Provided records below:
-- ==== Sys2Proof/Laws/Frames.lean ====
section
/-! SUPPORT. What the shared operations leave unchanged, block by block: the frame lemmas of take-in, quarantine,
recording, withdrawal, offers and the ends of jobs. -/

namespace Sys2Proof.Machine

/-! ### Posting a notice -/

@[simp] theorem post_pending (b : NoticeBody) (s : State) : (post b s).pending = s.pending := by
  unfold post
  split
  · rfl
  · split <;> rfl

@[simp] theorem post_free (b : NoticeBody) (s : State) : (post b s).free = s.free := by
  unfold post
  split
  · rfl
  · split <;> rfl

@[simp] theorem post_link (b : NoticeBody) (s : State) : (post b s).link = s.link := by
  unfold post
  split
  · rfl
  · split <;> rfl

@[simp] theorem post_store (b : NoticeBody) (s : State) : (post b s).store = s.store := by
  unfold post
  split
  · rfl
  · split <;> rfl

@[simp] theorem post_ctl (b : NoticeBody) (s : State) : (post b s).ctl = s.ctl := by
  unfold post
  split
  · rfl
  · split <;> rfl

@[simp] theorem post_cal (b : NoticeBody) (s : State) : (post b s).cal = s.cal := by
  unfold post
  split
  · rfl
  · split <;> rfl

@[simp] theorem post_matcher (b : NoticeBody) (s : State) : (post b s).matcher = s.matcher := by
  unfold post
  split
  · rfl
  · split <;> rfl

@[simp] theorem post_dispatch (b : NoticeBody) (s : State) : (post b s).dispatch = s.dispatch := by
  unfold post
  split
  · rfl
  · split <;> rfl

@[simp] theorem post_ports (b : NoticeBody) (s : State) : (post b s).ports = s.ports := by
  unfold post
  split
  · rfl
  · split <;> rfl

@[simp] theorem post_supply (b : NoticeBody) (s : State) : (post b s).supply = s.supply := by
  unfold post
  split
  · rfl
  · split <;> rfl

@[simp] theorem post_notices_timer (b : NoticeBody) (s : State) : (post b s).notices.timer = s.notices.timer := by
  unfold post
  split
  · rfl
  · split <;> rfl

@[simp] theorem post_notices_resendCount (b : NoticeBody) (s : State) : (post b s).notices.resendCount = s.notices.resendCount := by
  unfold post
  split
  · rfl
  · split <;> rfl

@[simp] theorem post_notices_mask (b : NoticeBody) (s : State) : (post b s).notices.mask = s.notices.mask := by
  unfold post
  split
  · rfl
  · split <;> rfl

@[simp] theorem post_notices_hostAbsent (b : NoticeBody) (s : State) : (post b s).notices.hostAbsent = s.notices.hostAbsent := by
  unfold post
  split
  · rfl
  · split <;> rfl

/-! ### The blocks as kept properties -/

theorem kept_pending (s₀ : State) : KeptByOffers (fun s => s.pending = s₀.pending) where
  post _ _ h := by simpa using h
  setEnded _ _ _ h := h
  removeTo _ _ _ _ h := h
  markStale _ _ _ h := h
  takeHead _ _ _ _ _ _ h := h
  presentLine _ _ h := h
  rewrite _ _ _ _ h := h
  clear _ _ _ _ h := h
  spendHigh _ _ h := h
  insert _ _ _ _ _ h := h

theorem kept_free (s₀ : State) : KeptByOffers (fun s => s.free = s₀.free) where
  post _ _ h := by simpa using h
  setEnded _ _ _ h := h
  removeTo _ _ _ _ h := h
  markStale _ _ _ h := h
  takeHead _ _ _ _ _ _ h := h
  presentLine _ _ h := h
  rewrite _ _ _ _ h := h
  clear _ _ _ _ h := h
  spendHigh _ _ h := h
  insert _ _ _ _ _ h := h

theorem kept_link (s₀ : State) : KeptByOffers (fun s => s.link = s₀.link) where
  post _ _ h := by simpa using h
  setEnded _ _ _ h := h
  removeTo _ _ _ _ h := h
  markStale _ _ _ h := h
  takeHead _ _ _ _ _ _ h := h
  presentLine _ _ h := h
  rewrite _ _ _ _ h := h
  clear _ _ _ _ h := h
  spendHigh _ _ h := h
  insert _ _ _ _ _ h := h

theorem kept_cal (s₀ : State) : KeptByOffers (fun s => s.cal = s₀.cal) where
  post _ _ h := by simpa using h
  setEnded _ _ _ h := h
  removeTo _ _ _ _ h := h
  markStale _ _ _ h := h
  takeHead _ _ _ _ _ _ h := h
  presentLine _ _ h := h
  rewrite _ _ _ _ h := h
  clear _ _ _ _ h := h
  spendHigh _ _ h := h
  insert _ _ _ _ _ h := h

theorem kept_matcher (s₀ : State) : KeptByOffers (fun s => s.matcher = s₀.matcher) where
  post _ _ h := by simpa using h
  setEnded _ _ _ h := h
  removeTo _ _ _ _ h := h
  markStale _ _ _ h := h
  takeHead _ _ _ _ _ _ h := h
  presentLine _ _ h := h
  rewrite _ _ _ _ h := h
  clear _ _ _ _ h := h
  spendHigh _ _ h := h
  insert _ _ _ _ _ h := h

theorem kept_supply (s₀ : State) : KeptByOffers (fun s => s.supply = s₀.supply) where
  post _ _ h := by simpa using h
  setEnded _ _ _ h := h
  removeTo _ _ _ _ h := h
  markStale _ _ _ h := h
  takeHead _ _ _ _ _ _ h := h
  presentLine _ _ h := h
  rewrite _ _ _ _ h := h
  clear _ _ _ _ h := h
  spendHigh _ _ h := h
  insert _ _ _ _ _ h := h

theorem kept_store_heap (s₀ : State) : KeptByOffers (fun s => s.store.heap = s₀.store.heap) where
  post _ _ h := by simpa using h
  setEnded _ _ _ h := h
  removeTo _ _ _ _ h := h
  markStale _ _ _ h := h
  takeHead _ _ _ _ _ _ h := h
  presentLine _ _ h := h
  rewrite _ _ _ _ h := h
  clear _ _ _ _ h := h
  spendHigh _ _ h := h
  insert _ _ _ _ _ h := h

theorem kept_store_segRecords (s₀ : State) : KeptByOffers (fun s => s.store.segRecords = s₀.store.segRecords) where
  post _ _ h := by simpa using h
  setEnded _ _ _ h := h
  removeTo _ _ _ _ h := h
  markStale _ _ _ h := h
  takeHead _ _ _ _ _ _ h := h
  presentLine _ _ h := h
  rewrite _ _ _ _ h := h
  clear _ _ _ _ h := h
  spendHigh _ _ h := h
  insert _ _ _ _ _ h := h

theorem kept_store_daylightRecord (s₀ : State) : KeptByOffers (fun s => s.store.daylightRecord = s₀.store.daylightRecord) where
  post _ _ h := by simpa using h
  setEnded _ _ _ h := h
  removeTo _ _ _ _ h := h
  markStale _ _ _ h := h
  takeHead _ _ _ _ _ _ h := h
  presentLine _ _ h := h
  rewrite _ _ _ _ h := h
  clear _ _ _ _ h := h
  spendHigh _ _ h := h
  insert _ _ _ _ _ h := h

theorem kept_ctl_compacting (s₀ : State) : KeptByOffers (fun s => s.ctl.compacting = s₀.ctl.compacting) where
  post _ _ h := by simpa using h
  setEnded _ _ _ h := h
  removeTo _ _ _ _ h := h
  markStale _ _ _ h := h
  takeHead _ _ _ _ _ _ h := h
  presentLine _ _ h := h
  rewrite _ _ _ _ h := h
  clear _ _ _ _ h := h
  spendHigh _ _ h := h
  insert _ _ _ _ _ h := h

theorem kept_ctl_frontier (s₀ : State) : KeptByOffers (fun s => s.ctl.frontier = s₀.ctl.frontier) where
  post _ _ h := by simpa using h
  setEnded _ _ _ h := h
  removeTo _ _ _ _ h := h
  markStale _ _ _ h := h
  takeHead _ _ _ _ _ _ h := h
  presentLine _ _ h := h
  rewrite _ _ _ _ h := h
  clear _ _ _ _ h := h
  spendHigh _ _ h := h
  insert _ _ _ _ _ h := h

theorem kept_ctl_moved (s₀ : State) : KeptByOffers (fun s => s.ctl.moved = s₀.ctl.moved) where
  post _ _ h := by simpa using h
  setEnded _ _ _ h := h
  removeTo _ _ _ _ h := h
  markStale _ _ _ h := h
  takeHead _ _ _ _ _ _ h := h
  presentLine _ _ h := h
  rewrite _ _ _ _ h := h
  clear _ _ _ _ h := h
  spendHigh _ _ h := h
  insert _ _ _ _ _ h := h

theorem kept_ctl_order (s₀ : State) : KeptByOffers (fun s => s.ctl.order = s₀.ctl.order) where
  post _ _ h := by simpa using h
  setEnded _ _ _ h := h
  removeTo _ _ _ _ h := h
  markStale _ _ _ h := h
  takeHead _ _ _ _ _ _ h := h
  presentLine _ _ h := h
  rewrite _ _ _ _ h := h
  clear _ _ _ _ h := h
  spendHigh _ _ h := h
  insert _ _ _ _ _ h := h

theorem kept_store (s₀ : State) : KeptByJobs (fun s => s.store = s₀.store) where
  post _ _ h := by simpa using h
  setEnded _ _ _ h := h
  removeTo _ _ _ _ h := h
  markStale _ _ _ h := h
  takeHead _ _ _ _ _ _ h := h
  presentLine _ _ h := h
  spendHigh _ _ h := h
  insert _ _ _ _ _ h := h

theorem kept_ctl (s₀ : State) : KeptByJobs (fun s => s.ctl = s₀.ctl) where
  post _ _ h := by simpa using h
  setEnded _ _ _ h := h
  removeTo _ _ _ _ h := h
  markStale _ _ _ h := h
  takeHead _ _ _ _ _ _ h := h
  presentLine _ _ h := h
  spendHigh _ _ h := h
  insert _ _ _ _ _ h := h

theorem keptByPorts_pending (s₀ : State) : KeptByPorts (fun s => s.pending = s₀.pending) :=
  { (kept_pending s₀).toKept with
    onPort := fun _ _ _ h => h
    onJob := fun _ _ _ _ h => h
    putSegRecord := fun _ _ _ h => h }

theorem keptByPorts_free (s₀ : State) : KeptByPorts (fun s => s.free = s₀.free) :=
  { (kept_free s₀).toKept with
    onPort := fun _ _ _ h => h
    onJob := fun _ _ _ _ h => h
    putSegRecord := fun _ _ _ h => h }

theorem keptByPorts_link (s₀ : State) : KeptByPorts (fun s => s.link = s₀.link) :=
  { (kept_link s₀).toKept with
    onPort := fun _ _ _ h => h
    onJob := fun _ _ _ _ h => h
    putSegRecord := fun _ _ _ h => h }

theorem keptByPorts_cal (s₀ : State) : KeptByPorts (fun s => s.cal = s₀.cal) :=
  { (kept_cal s₀).toKept with
    onPort := fun _ _ _ h => h
    onJob := fun _ _ _ _ h => h
    putSegRecord := fun _ _ _ h => h }

theorem keptByPorts_matcher (s₀ : State) : KeptByPorts (fun s => s.matcher = s₀.matcher) :=
  { (kept_matcher s₀).toKept with
    onPort := fun _ _ _ h => h
    onJob := fun _ _ _ _ h => h
    putSegRecord := fun _ _ _ h => h }

theorem keptByPorts_supply (s₀ : State) : KeptByPorts (fun s => s.supply = s₀.supply) :=
  { (kept_supply s₀).toKept with
    onPort := fun _ _ _ h => h
    onJob := fun _ _ _ _ h => h
    putSegRecord := fun _ _ _ h => h }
End of Provided records.
■ Your assignment ■
Go through the entries and copy each line holding the string "store".

■ Answer for this exercise ■
@[simp] theorem post_store (b : NoticeBody) (s : State) : (post b s).store = s.store := by
theorem kept_store_heap (s₀ : State) : KeptByOffers (fun s => s.store.heap = s₀.store.heap) where
theorem kept_store_segRecords (s₀ : State) : KeptByOffers (fun s => s.store.segRecords = s₀.store.segRecords) where
theorem kept_store_daylightRecord (s₀ : State) : KeptByOffers (fun s => s.store.daylightRecord = s₀.store.daylightRecord) where
theorem kept_store (s₀ : State) : KeptByJobs (fun s => s.store = s₀.store) where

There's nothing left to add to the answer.